- [What is being asked]:
Only one stretch of the data below is needed. Output the lines from the one with "in flight. -/" up to and including the one with "have hin := hbusy r hr", exactly as they stand.

- [Material provided]:
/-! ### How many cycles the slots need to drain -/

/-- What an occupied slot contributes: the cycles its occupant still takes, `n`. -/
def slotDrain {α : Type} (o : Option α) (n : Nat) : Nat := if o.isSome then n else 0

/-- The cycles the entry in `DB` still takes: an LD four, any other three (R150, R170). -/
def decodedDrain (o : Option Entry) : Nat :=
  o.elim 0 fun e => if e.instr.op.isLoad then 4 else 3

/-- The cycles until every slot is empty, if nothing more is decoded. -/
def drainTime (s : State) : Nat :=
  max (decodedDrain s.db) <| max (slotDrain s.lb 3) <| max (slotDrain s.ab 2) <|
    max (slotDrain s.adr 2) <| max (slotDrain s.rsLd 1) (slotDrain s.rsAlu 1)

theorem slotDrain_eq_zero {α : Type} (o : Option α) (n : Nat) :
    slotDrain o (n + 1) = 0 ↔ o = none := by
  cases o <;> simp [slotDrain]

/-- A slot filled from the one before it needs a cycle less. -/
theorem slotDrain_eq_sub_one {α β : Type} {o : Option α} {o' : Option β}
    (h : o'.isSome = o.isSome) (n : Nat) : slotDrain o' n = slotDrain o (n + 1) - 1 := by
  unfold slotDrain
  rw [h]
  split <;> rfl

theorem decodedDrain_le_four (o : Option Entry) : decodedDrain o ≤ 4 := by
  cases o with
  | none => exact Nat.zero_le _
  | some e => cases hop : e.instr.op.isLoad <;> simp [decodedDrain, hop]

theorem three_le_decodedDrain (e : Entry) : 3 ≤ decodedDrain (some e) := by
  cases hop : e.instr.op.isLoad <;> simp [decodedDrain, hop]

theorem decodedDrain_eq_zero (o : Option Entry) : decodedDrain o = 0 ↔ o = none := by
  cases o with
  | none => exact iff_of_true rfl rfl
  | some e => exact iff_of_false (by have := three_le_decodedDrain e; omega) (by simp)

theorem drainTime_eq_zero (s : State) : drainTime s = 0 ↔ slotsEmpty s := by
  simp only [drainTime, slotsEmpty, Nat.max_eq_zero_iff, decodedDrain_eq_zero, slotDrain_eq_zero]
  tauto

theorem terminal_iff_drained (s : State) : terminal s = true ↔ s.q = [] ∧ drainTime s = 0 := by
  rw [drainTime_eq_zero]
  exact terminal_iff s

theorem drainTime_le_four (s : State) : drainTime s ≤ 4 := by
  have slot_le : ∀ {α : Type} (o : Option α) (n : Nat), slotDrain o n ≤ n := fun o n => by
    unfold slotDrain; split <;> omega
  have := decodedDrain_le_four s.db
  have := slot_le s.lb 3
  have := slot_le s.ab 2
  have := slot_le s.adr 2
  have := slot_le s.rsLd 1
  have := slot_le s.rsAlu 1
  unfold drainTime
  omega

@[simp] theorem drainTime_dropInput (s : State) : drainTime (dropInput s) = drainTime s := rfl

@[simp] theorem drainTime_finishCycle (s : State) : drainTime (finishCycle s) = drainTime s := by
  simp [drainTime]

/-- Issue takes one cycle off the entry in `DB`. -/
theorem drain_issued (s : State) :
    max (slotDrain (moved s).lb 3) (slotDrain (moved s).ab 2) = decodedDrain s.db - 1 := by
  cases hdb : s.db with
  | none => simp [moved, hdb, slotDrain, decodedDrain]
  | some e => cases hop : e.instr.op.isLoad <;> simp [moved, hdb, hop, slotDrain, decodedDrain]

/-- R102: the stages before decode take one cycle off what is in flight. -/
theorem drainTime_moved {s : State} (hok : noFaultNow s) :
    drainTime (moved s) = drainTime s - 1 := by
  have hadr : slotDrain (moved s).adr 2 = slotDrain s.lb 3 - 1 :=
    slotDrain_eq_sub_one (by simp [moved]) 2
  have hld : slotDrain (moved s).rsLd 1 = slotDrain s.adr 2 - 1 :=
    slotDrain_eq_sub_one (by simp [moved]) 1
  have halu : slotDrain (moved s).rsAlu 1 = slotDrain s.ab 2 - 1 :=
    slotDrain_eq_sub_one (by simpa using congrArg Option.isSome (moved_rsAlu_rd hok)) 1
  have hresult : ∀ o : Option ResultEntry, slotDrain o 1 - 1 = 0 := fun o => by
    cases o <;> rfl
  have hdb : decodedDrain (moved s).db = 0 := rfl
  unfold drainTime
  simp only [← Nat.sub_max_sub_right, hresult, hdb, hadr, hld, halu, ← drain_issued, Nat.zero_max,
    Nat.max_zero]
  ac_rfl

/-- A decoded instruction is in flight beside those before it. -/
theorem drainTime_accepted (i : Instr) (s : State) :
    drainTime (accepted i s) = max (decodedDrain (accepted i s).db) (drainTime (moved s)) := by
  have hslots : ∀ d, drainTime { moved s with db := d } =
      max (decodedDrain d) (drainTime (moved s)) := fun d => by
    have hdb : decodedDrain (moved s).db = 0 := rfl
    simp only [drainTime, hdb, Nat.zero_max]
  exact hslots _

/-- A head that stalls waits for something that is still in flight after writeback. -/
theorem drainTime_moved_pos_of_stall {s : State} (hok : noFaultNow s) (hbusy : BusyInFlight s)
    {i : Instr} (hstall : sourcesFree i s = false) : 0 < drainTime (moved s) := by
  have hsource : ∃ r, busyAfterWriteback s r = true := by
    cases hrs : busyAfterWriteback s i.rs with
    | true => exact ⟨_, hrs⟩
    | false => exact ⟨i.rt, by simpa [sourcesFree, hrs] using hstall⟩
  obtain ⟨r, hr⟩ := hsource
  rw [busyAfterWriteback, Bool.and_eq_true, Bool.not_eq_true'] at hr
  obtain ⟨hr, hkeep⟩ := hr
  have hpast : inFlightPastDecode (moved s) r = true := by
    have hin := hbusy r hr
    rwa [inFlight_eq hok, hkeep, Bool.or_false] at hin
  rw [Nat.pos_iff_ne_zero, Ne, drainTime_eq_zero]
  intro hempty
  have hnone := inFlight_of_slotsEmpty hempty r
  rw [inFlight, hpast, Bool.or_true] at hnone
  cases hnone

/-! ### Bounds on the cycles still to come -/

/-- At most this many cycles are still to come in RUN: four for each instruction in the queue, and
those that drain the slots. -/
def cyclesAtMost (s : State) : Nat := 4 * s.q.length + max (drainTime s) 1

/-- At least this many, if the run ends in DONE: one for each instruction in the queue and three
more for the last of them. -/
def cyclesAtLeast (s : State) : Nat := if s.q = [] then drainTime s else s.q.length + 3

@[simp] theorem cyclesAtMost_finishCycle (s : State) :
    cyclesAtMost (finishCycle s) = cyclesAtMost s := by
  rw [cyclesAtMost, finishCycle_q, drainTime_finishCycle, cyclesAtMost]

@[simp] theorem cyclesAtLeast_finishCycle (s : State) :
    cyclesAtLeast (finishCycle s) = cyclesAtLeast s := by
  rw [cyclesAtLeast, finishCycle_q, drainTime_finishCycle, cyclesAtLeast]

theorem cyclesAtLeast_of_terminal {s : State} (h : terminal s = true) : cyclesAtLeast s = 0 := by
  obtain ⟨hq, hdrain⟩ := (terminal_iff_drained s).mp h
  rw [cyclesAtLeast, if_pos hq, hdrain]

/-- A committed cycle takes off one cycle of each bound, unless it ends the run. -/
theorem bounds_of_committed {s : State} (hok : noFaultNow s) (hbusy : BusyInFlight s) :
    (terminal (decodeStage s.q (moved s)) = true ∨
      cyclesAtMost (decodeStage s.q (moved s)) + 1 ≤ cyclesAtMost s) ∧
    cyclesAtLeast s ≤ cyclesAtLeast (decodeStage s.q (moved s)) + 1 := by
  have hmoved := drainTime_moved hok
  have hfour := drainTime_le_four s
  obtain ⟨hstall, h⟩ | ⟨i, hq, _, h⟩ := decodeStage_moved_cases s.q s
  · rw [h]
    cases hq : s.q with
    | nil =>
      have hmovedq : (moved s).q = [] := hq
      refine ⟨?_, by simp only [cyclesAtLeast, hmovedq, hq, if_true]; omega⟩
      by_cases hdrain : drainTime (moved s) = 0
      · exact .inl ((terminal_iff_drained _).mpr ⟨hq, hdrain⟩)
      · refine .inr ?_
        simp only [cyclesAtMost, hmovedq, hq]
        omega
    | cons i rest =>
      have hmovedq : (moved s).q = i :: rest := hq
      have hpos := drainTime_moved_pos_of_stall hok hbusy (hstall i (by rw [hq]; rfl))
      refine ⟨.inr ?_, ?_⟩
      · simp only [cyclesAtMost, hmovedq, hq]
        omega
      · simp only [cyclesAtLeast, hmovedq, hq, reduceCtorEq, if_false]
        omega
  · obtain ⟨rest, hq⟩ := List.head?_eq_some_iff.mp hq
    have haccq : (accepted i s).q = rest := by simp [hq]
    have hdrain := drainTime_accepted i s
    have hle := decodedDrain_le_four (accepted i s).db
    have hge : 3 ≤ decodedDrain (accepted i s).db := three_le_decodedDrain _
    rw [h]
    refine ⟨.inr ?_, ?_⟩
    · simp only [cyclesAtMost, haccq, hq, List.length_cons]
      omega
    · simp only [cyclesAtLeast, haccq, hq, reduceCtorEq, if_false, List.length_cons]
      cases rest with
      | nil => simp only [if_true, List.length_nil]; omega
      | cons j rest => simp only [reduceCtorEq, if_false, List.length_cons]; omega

- [Final answer]:
/-- R102: the stages before decode take one cycle off what is in flight. -/
theorem drainTime_moved {s : State} (hok : noFaultNow s) :
    drainTime (moved s) = drainTime s - 1 := by
  have hadr : slotDrain (moved s).adr 2 = slotDrain s.lb 3 - 1 :=
    slotDrain_eq_sub_one (by simp [moved]) 2
  have hld : slotDrain (moved s).rsLd 1 = slotDrain s.adr 2 - 1 :=
    slotDrain_eq_sub_one (by simp [moved]) 1
  have halu : slotDrain (moved s).rsAlu 1 = slotDrain s.ab 2 - 1 :=
    slotDrain_eq_sub_one (by simpa using congrArg Option.isSome (moved_rsAlu_rd hok)) 1
  have hresult : ∀ o : Option ResultEntry, slotDrain o 1 - 1 = 0 := fun o => by
    cases o <;> rfl
  have hdb : decodedDrain (moved s).db = 0 := rfl
  unfold drainTime
  simp only [← Nat.sub_max_sub_right, hresult, hdb, hadr, hld, halu, ← drain_issued, Nat.zero_max,
    Nat.max_zero]
  ac_rfl

/-- A decoded instruction is in flight beside those before it. -/
theorem drainTime_accepted (i : Instr) (s : State) :
    drainTime (accepted i s) = max (decodedDrain (accepted i s).db) (drainTime (moved s)) := by
  have hslots : ∀ d, drainTime { moved s with db := d } =
      max (decodedDrain d) (drainTime (moved s)) := fun d => by
    have hdb : decodedDrain (moved s).db = 0 := rfl
    simp only [drainTime, hdb, Nat.zero_max]
  exact hslots _

/-- A head that stalls waits for something that is still in flight after writeback. -/
theorem drainTime_moved_pos_of_stall {s : State} (hok : noFaultNow s) (hbusy : BusyInFlight s)
    {i : Instr} (hstall : sourcesFree i s = false) : 0 < drainTime (moved s) := by
  have hsource : ∃ r, busyAfterWriteback s r = true := by
    cases hrs : busyAfterWriteback s i.rs with
    | true => exact ⟨_, hrs⟩
    | false => exact ⟨i.rt, by simpa [sourcesFree, hrs] using hstall⟩
  obtain ⟨r, hr⟩ := hsource
  rw [busyAfterWriteback, Bool.and_eq_true, Bool.not_eq_true'] at hr
  obtain ⟨hr, hkeep⟩ := hr
  have hpast : inFlightPastDecode (moved s) r = true := by
    have hin := hbusy r hr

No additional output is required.